OK, let me explain the work insurance. We have the price of our insurance which is quite pricey. We get a ‘discount’ if we sign a statement saying that we are tobacco free and if, during the yearly health screening we either show a weight loss or we are in a healthy weight range. Last year since I was a new employee I was exempt from the health screening. This year I am subject to these rules. So my weight has been on my mind a lot and has been since my health screening. I do have an appointment with my doctor. Hopefully she will sign the appeal paperwork so that I can still afford health insurance.
I resent this policy. Not for the reason you might think. I know I’m overweight and I know that causes health problems which is what makes the added money on the insurance. What I resent, is the fact that I am really working to overcome the diet mentality. I am really working to overcome that big focus on the number that the scales show. I resent the fact that my work is forcing me to think about it and worry about it. I resent the fact that this policy makes me want to crash diet.

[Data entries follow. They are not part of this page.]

-- ==== Sys2Proof/Machine/Core.lean ====
section
/-! DEFINITION. The model behind the host's interface. -/

def Sys2Proof.core : Host.Core := { State := Sys2Proof.Machine.State, Fault := Sys2Proof.Machine.Fault, Refusal := Sys2Proof.Machine.Refusal, step := Sys2Proof.Machine.step, reset := Sys2Proof.Machine.State.reset }
end

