-- ==== Sys2Proof/Certificates/Slice0/Obligations.lean ====
section
/-! DEFINITION. The statements about the machine. Each docstring names the rules of spec/ it formalises. A statement writes the next
state as a record update of the state before, so every field that it does not name is unchanged: that is the frame. Where a
statement rests on a decision the spec marks as its own (spec/92_eei_decisions.md) or on an entry of the assumption log, its
docstring says so and OBLIGATIONS.json gives it the basis 'derived'. -/

open Sys2Proof Sys2Proof.Machine

/-! ### Encoding (spec/30_encoding.md) -/

/-- R301: each field is exactly the bits that its extraction column names, by shift and mask of the word. -/
def Obligations.FieldsAreShiftedMaskedBits : Prop :=
  ∀ w : Word,
    (fieldFamily w).setWidth 16 = (w >>> 12) &&& 0xF ∧
    (BitVec.ofFin (w := 4) (fieldX w)).setWidth 16 = (w >>> 8) &&& 0xF ∧
    (BitVec.ofFin (w := 4) (fieldY w)).setWidth 16 = (w >>> 4) &&& 0xF ∧
    (fieldN w).setWidth 16 = w &&& 0xF ∧
    (fieldNN w).setWidth 16 = w &&& 0xFF ∧
    (fieldNNN w).setWidth 16 = w &&& 0xFFF

/-- R300: the decoder always consumes exactly 2 bytes, high byte first (R202), whatever follows; fewer are refused by name. -/
def Obligations.DecoderConsumesTwoBytes : Prop :=
  ∀ bytes : List Byte,
    (∀ hi lo rest, bytes = hi :: lo :: rest →
      decode bytes = .ok (decodeWord (hi ++ lo), bytes.drop 2)) ∧
    (bytes.length < 2 → decode bytes = .error .truncated)

/-- 30_encoding.md section 3 (the opcode map): every word selects a first row of the map, by mask and match, and the decoder reads
the instruction of that row from it. The assignment of 8XY0 to 8XY3 and 8XY7 and the ignored bits are the spec's own (log
entries 13, 14). -/
def Obligations.DecoderFollowsOpcodeMap : Prop :=
  ∀ w : Word, ∃ r, firstRow w = some r ∧ r.mnemonic = (decodeWord w).mnemonic

/-- 30_encoding.md sections 1 to 3: decoding the bytes of a well-formed instruction gives it back, with every operand at every
value the encoding admits, and leaves the bytes after it. -/
def Obligations.DecodeOfEncodeIsIdentity : Prop :=
  ∀ (i : Instr) (rest : List Byte), i.wf = true → decode (encodeBytes i ++ rest) = .ok (i, rest)

/-- 30_encoding.md sections 1 to 4: every word decodes to a well-formed instruction, whose encoding is the word again but for the
bits its format ignores (log entry 13). -/
def Obligations.EncodeOfDecodeIsWordsUsedBits : Prop :=
  ∀ w : Word, (decodeWord w).wf = true ∧ encode (decodeWord w) = w &&& (decodeWord w).usedBits

/-- A few words written out from the map, one of each family at least (sanity). That 0x05EE is RET and 0x512F and 0x9127 skip on
registers rests on the spec's decisions D17 and D18 (log entry 13). -/
def Obligations.KnownWordsDecode : Prop :=
  decodeWord 0x00E0 = .cls ∧ decodeWord 0x05EE = .ret ∧ decodeWord 0x0123 = .sys 0x123 ∧ decodeWord 0x1234 = .jp 0x234 ∧
  decodeWord 0x2300 = .call 0x300 ∧ decodeWord 0x3342 = .seImm 3 0x42 ∧ decodeWord 0x512F = .seReg 1 2 ∧
  decodeWord 0x4342 = .sneImm 3 0x42 ∧ decodeWord 0x6A05 = .ldImm 10 0x05 ∧ decodeWord 0x7F02 = .addImm 15 0x02 ∧
  decodeWord 0x9127 = .sneReg 1 2 ∧ decodeWord 0xA302 = .ldI 0x302 ∧ decodeWord 0xC30F = .rnd 3 0x0F ∧ decodeWord 0x8F14 = .addReg 15 1 ∧ decodeWord 0x812F = .nop8 1 2 0xF ∧
  decodeWord 0xBFFF = .jpV0 0xFFF ∧ decodeWord 0xD125 = .drw 1 2 5 ∧ decodeWord 0xE29E = .skp 2 ∧
  decodeWord 0xF433 = .ldB 4 ∧ decodeWord 0xF075 = .nopf 0 0x75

Following the health screening I made an appointment with my doctor to try to get an appeal for this added expense. (I see her next nine day) I am worried. I saw her a week (almost to the day that my dad died) and I weighed a few pounds less than I weigh right now. My dad died and I gained 30 pounds, overnight. (Ok not overnight...but within a month.). So with all this worry about the insurance and my weight, I started to stress and I started to think about crash diets!